Serafin’s Fish Tacos ($10.99) are quoted as, the “Best Fish Tacos in Town.” Fried tilapia, “tangy” cabbage, pico de gallo, shredded cheese, a “ranchero” sauce, rolled in a flour tortilla then grilled is essentially a fish burrito. The idea is “outside the box,” but rolling a crispy piece of tilapia inside a flour tortilla with slaw and a creamy sauce makes little sense. The fish batter is tasty, but turns soggy due to all the “fixins” inside the burrito.
Offering five different proteins for their Po’ Boy, the toasted baguette with creole mayo is best consumed with the fried oysters. Substituting Red Beans and Rice instead of fries seemed like a good idea at the time. To my dismay, the ratio of rice to red beans was 4 to 1. My counterpart lucked out with the gumbo. A Cajun specialty, the “Dark Roux” is hard to master. Not too burnt but just dark enough, the gumbo was a well-seasoned stew and rich enough to stick to my bones.
Crab cakes are often replete with bread and other extraneous fillers. The Lump Crab Cake Sandwich ($11.99) barely has enough filler to hold itself together, which is a good sign. The remoulade on the wheat bun was just sweet and rich enough to augment the crab cake.
Dining with a large party? If so, Half Shells has you covered. Boil it Big offers different varieties of crab. The Beach Party serves 4 at $49.99.
Aiming to please, Half Shells offers over ten different sides to accompany your entrée. Take your time and choose wisely. But they can be hit or miss depending on the day.
Taking a moment to breathe, I pondered over the three desert options. Making it easy, I usually ask for, “the house specialty, please.” In this case, homemade bread pudding ($4.99) was the server’s decision. Coming in a bowl, soaked in a whiskey anglaise the massive piece of bread pudding made my heart stop.
“Really, sir, did you not just see how much I ate, and now you want me to consume this?”
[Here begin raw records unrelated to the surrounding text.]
-- ==== Sys2Proof/Tests/Slice0.lean ====
section
/-! SUPPORT. Tests on fixed values, taken from spec/95_test_vectors.md and the formats of spec/30_encoding.md, and for each
statement with hypotheses a concrete state that meets them (`witness_…`). -/

namespace Sys2Proof.Tests

open Sys2Proof.Machine

/-- A Ready block with default parameters and this SR, every other register 0. -/
def ready (sr : BitVec 16) : State :=
  { State.reset with life := .ready, regs := { Regs.zero with sr := sr } }

/-- The state after a step that takes this packet. -/
def after (s : State) (cmd addr data : Word) : State :=
  match step (s.offer ⟨cmd, addr, data⟩) with
  | .next t => t
  | .fault _ => s
  | .refused _ => s

/-- The state after a step. -/
def stepped (s : State) : State :=
  match step s with
  | .next t => t
  | .fault _ => s
  | .refused _ => s

/-- The state after a command. -/
def performed (i : Instr) (s : State) : State :=
  match exec i s with
  | .next t => t
  | .fault _ => s
  | .refused _ => s

theorem step_stepped (s : State) : step s = .next (stepped s) := by
  obtain ⟨t, h⟩ := step_next s
  simp [stepped, h]

theorem exec_performed (i : Instr) (s : State) : exec i s = .next (performed i s) := by
  obtain ⟨t, h⟩ := exec_next i s
  simp [performed, h]

/-- OK with its datum (95_test_vectors.md, Conventions). -/
def okay (v : Word) : Option Response := some ⟨0, v, 0, 0, 0, 0⟩

/-- INVARIANT with its subcode. -/
def inv (k : BitVec 4) : Option Response := some ⟨2, 0, k, 0, 0, 0⟩

/-- BUS_FAULT with its details. -/
def bf (a : Word) (w : BitVec 3) (dir : BitVec 1) : Option Response := some ⟨1, 0, 0, a, w, dir⟩

/-- HALTED. -/
def haltedResponse : Option Response := some ⟨3, 0, 0, 0, 0, 0⟩

/-! ### Decoding: a word of every command, bit by bit from the formats R83–R88 -/

theorem test_decode_bootstrap : decode ⟨0b0000_0000000000000000000000000000, 7, 9⟩ = .ok .bootstrap := by decide

theorem test_decode_initRegions : decode ⟨0b0001_0000000000000000000000000000, 0, 0⟩ = .ok .initRegions := by decide

theorem test_decode_getReg : decode ⟨0b0010_00000000000000000000000_10011, 0, 0⟩ = .ok (.getReg 19) := by decide

theorem test_decode_setReg :
    decode ⟨0b0011_00000000000000000000000_01011, 0, 0x80000000⟩ = .ok (.setReg 11 0x80000000) := by decide

theorem test_decode_getSrBit : decode ⟨0b0100_000000000000_1000000000000000, 0, 0⟩ = .ok (.getSrBit 0x8000) := by decide

theorem test_decode_setSrBit :
    decode ⟨0b0101_00000000000_1_0010000000000000, 0, 0⟩ = .ok (.setSrBit true 0x2000) := by decide

theorem test_decode_memRead :
    decode ⟨0b0110_0000000000000000000000000_010, 0xFF0001, 5⟩ = .ok (.memRead 2 0xFF0001) := by decide

theorem test_decode_memWrite :
    decode ⟨0b0111_0000000000000000000000000_100, 0xFF0000, 0x11223344⟩ = .ok (.memWrite 4 0xFF0000 0x11223344) := by decide

theorem test_decode_move :
    decode ⟨0b1000_00000000000_01101_10_01100_10_100, 0, 0⟩ = .ok (.move 13 2 12 2 4) := by decide

theorem test_decode_reserved_op : decode ⟨0x90000000, 0, 0⟩ = .error .reservedOp := by decide

theorem test_decode_reserved_bit : decode ⟨0x800240A1, 0, 0⟩ = .error .reservedBits := by decide

/-- The encoder writes the words of 95_test_vectors.md E7 and E8. -/
theorem test_encode :
    encode (.move 4 0 5 0 1) = ⟨0x800040A1, 0, 0⟩ ∧ encode (.memRead 1 0xFF0010) = ⟨0x60000001, 0xFF0010, 0⟩ := by decide

/-- The bits of spec/opcode_table.json: CMD, then ADDR, then DATA. -/
theorem test_decodeTableWord :
    decodeTableWord 96 (0x70000004 + 0xFF0000 * 2 ^ 32 + 0x11223344 * 2 ^ 64) = some (.memWrite 4 0xFF0000 0x11223344) ∧
    decodeTableWord 32 0x60000001 = some (.memRead 1 0) ∧ decodeTableWord 32 0x90000000 = none := by decide

theorem test_withFetchWord :
    (stepped (State.reset.withFetchWord 32 0x00000000)).life = .ready ∧
    (stepped (State.reset.withFetchWord 96 (0x30000004 + 5 * 2 ^ 64))).regs.d0 = 5 := by decide

/-! ### Well-formedness: an ill-formed command for each check -/

theorem test_wellFormed :
    (Instr.move 13 2 5 0 4).wellFormed = true ∧ (Instr.getReg 19).wellFormed = true ∧
    (Instr.setSrBit true 0x8000).wellFormed = true ∧ (Instr.memWrite 4 0 0).wellFormed = true := by decide

theorem test_illFormed_register : (Instr.getReg 20).wellFormed = false ∧ (Instr.setReg 31 0).wellFormed = false := by decide

theorem test_illFormed_width : (Instr.memRead 3 0).wellFormed = false ∧ (Instr.memWrite 0 0 0).wellFormed = false := by decide

theorem test_illFormed_mask :
    (Instr.getSrBit 0).wellFormed = false ∧ (Instr.getSrBit 3).wellFormed = false ∧
    (Instr.setSrBit true 0x0020).wellFormed = false ∧ (Instr.setSrBit false 0x0800).wellFormed = false := by decide

theorem test_illFormed_move :
    (Instr.move 4 0 5 0 3).wellFormed = false ∧ (Instr.move 4 0 5 3 1).wellFormed = false ∧
    (Instr.move 4 0 0 0 1).wellFormed = false ∧ (Instr.move 4 2 5 0 1).wellFormed = false ∧
    (Instr.move 13 2 12 2 4).wellFormed = false := by decide

/-! ### One step of each command -/

/-- E4, step 4: S forced on, no other bit of SR changed, Ready. -/
theorem test_bootstrap :
    let t := after { State.reset with regs := { Regs.zero with sr := 0x8000 } } 0x00000000 0 0
    t.regs.sr = 0xA000 ∧ t.life = .ready ∧ t.response = okay 0 := by decide

theorem test_initRegions : (after (ready 0x2000) 0x10000000 0 0).response = okay 0 := by decide

/-- E2, step 1. -/
theorem test_getReg_a7 :
    let s := { ready 0x2000 with regs := { (ready 0x2000).regs with ssp := 0x00FFFE00, usp := 0x00FF8000 } }
    (after s 0x20000013 0 0).response = okay 0x00FFFE00 := by decide

/-- 2.1: SR_PORT_GATED in user mode hides the bits above EXTEND. -/
theorem test_getReg_sr_gated :
    let s := { ready 0x0715 with params := { Params.default with srPortGated := true } }
    (after s 0x20000001 0 0).response = okay 0x15 := by decide

/-- 2.1: SR keeps 16 bits. -/
theorem test_setReg_sr : (after (ready 0x2000) 0x30000001 0 0x0001FFFF).regs.sr = 0xFFFF := by decide

/-- 2.1: SR_PORT_GATED in user mode writes bits 4–0 only. -/
theorem test_setReg_sr_gated :
    let s := { ready 0x0700 with params := { Params.default with srPortGated := true } }
    (after s 0x30000001 0 0x2715).regs.sr = 0x0715 := by decide

/-- E4, step 7: a gated read answers 0. -/
theorem test_getSrBit_gated : (after (ready 0x8000) 0x40008000 0 0).response = okay 0 := by decide

/-- E4, step 12: EXTEND is not gated. -/
theorem test_getSrBit : (after (ready 0x8010) 0x40000010 0 0).response = okay 1 := by decide

/-- E4, step 9: a gated write is ignored and completes. -/
theorem test_setSrBit_gated :
    let t := after (ready 0x8000) 0x50012000 0 0
    t.regs.sr = 0x8000 ∧ t.response = okay 0 := by decide

/-- E3: one bit set, no other changed. -/
theorem test_setSrBit : (after (ready 0x2000) 0x50014000 0 0).regs.sr = 0x6000 := by decide

/-- E5: a word at an odd address, big-endian. -/
theorem test_memRead :
    let s := { ready 0x2000 with mem := [(0xFF0000, 0x11), (0xFF0001, 0x22), (0xFF0002, 0x33), (0xFF0003, 0x44)] }
    (after s 0x60000002 0xFF0001 0).response = okay 0x2233 := by decide

/-- E6: no wrap of the sum, and the halt latched. -/
theorem test_memRead_fault :
    let t := after (ready 0x2000) 0x60000004 0xFFFFFFFF 0
    t.response = bf 0xFFFFFFFF 4 0 ∧ t.halted = true := by decide

/-- E5: the low bytes of DATA, the most significant first; a zero byte of the value leaves no cell. -/
theorem test_memWrite :
    (after { ready 0x2000 with mem := [(0xFF0001, 0x55)] } 0x70000004 0xFF0000 0x11003344).mem =
      [(0xFF0000, 0x11), (0xFF0002, 0x33), (0xFF0003, 0x44)] := by decide

/-- 2.2: ROM_WRITE_PROTECT, an access that straddles the end of ROM. -/
theorem test_memWrite_rom :
    let t := after { ready 0x2000 with params := { Params.default with romWriteProtect := true } } 0x70000004 0x3FFFFE 0xFF
    t.response = bf 0x3FFFFE 4 1 ∧ t.mem = [] := by decide

/-- 2.3, the flag table: `move.b d1, d0` of 0x80 from SR 201F. -/
theorem test_move :
    let s := { ready 0x201F with regs := { (ready 0x201F).regs with d0 := 0xCAFEBABE, d1 := 0x00000080 } }
    let t := after s 0x800040A1 0 0
    t.regs.d0 = 0xCAFEBA80 ∧ t.regs.sr = 0x2018 ∧ t.response = okay 0 := by decide

/-- 2.3: `move.b d0, (a1)` at the last byte of the space. -/
theorem test_move_memory :
    let s := { ready 0x201F with regs := { (ready 0x201F).regs with a1 := 0x00FFFFFF, d0 := 0xAABBCCDD } }
    let t := after s 0x8000D881 0 0
    t.mem = [(0xFFFFFF, 0xDD)] ∧ t.regs.sr = 0x2018 := by decide

/-- E9 and 2.3: the errors of a MOVE, and the reserved word of 2.2. -/
theorem test_errors :
    (after { ready 0x2000 with regs := { (ready 0x2000).regs with a0 := 0xFF0010, a1 := 0xFF0020 } } 0x8000D994 0 0).response =
      inv 7 ∧
    (after (ready 0x2000) 0x80004192 0 0).response = inv 6 ∧
    (after (ready 0x2000) 0x800010A1 0 0).response = inv 5 ∧
    (after (ready 0x2000) 0x40000800 0 0).response = inv 8 ∧
    (after (ready 0x2000) 0x90000000 0 0).response = inv 1 := by decide

/-- 2.5: the halt check comes before every other. -/
theorem test_halted :
    (after { ready 0x2000 with halted := true, fault := some (.invariant .invalidMask) } 0xF0000000 0 0).response =
      haltedResponse := by decide

/-! ### Witnesses: the hypotheses of each statement, met together -/

/-- A Ready block in this mode with some registers and one byte of memory, and this packet on the command port. -/
def busy (sr : BitVec 16) (p : Packet) : State :=
  { ready sr with
    regs := { (ready sr).regs with a0 := 0xFF0010, a1 := 0xFF0020, d0 := 0x12345678, ssp := 0xFFFF00, usp := 0xFF8000 }
    mem := [(0xFF0010, 0xAB)]
    inbox := [p] }

theorem witness_EncodeOfDecodeIsThePacket : decode ⟨0x70000004, 0xFF0000, 5⟩ = .ok (.memWrite 4 0xFF0000 5) := by decide

theorem witness_UnusedOperandWordsAreIgnored : decode ⟨0x30000004, 9, 5⟩ = .ok (.setReg 4 5) := by decide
Tasting like a gourmet version of “Cinnabon,” the pudding, sans raisins, was hot and particularly tasty on the chilly evening that we last visited the restaurant. Needless to say, the portion was large enough that between the two of us, we only managed a few bites.
Overall, our server was well versed and an obvious veteran of Half Shells. Sadly, his expeditious intent flooded our table with entrees before we were finished with our appetizers, leaving little room to maneuver.
P.S: If you work in Plano or use the Tollway as part of your daily commute, stop at Half Shells for happy hour, offered Monday through Friday, from 4-7 p.m. Those $2 domestic lights, $3 wells, and $3.50 ritas will turn any bad day into a good one.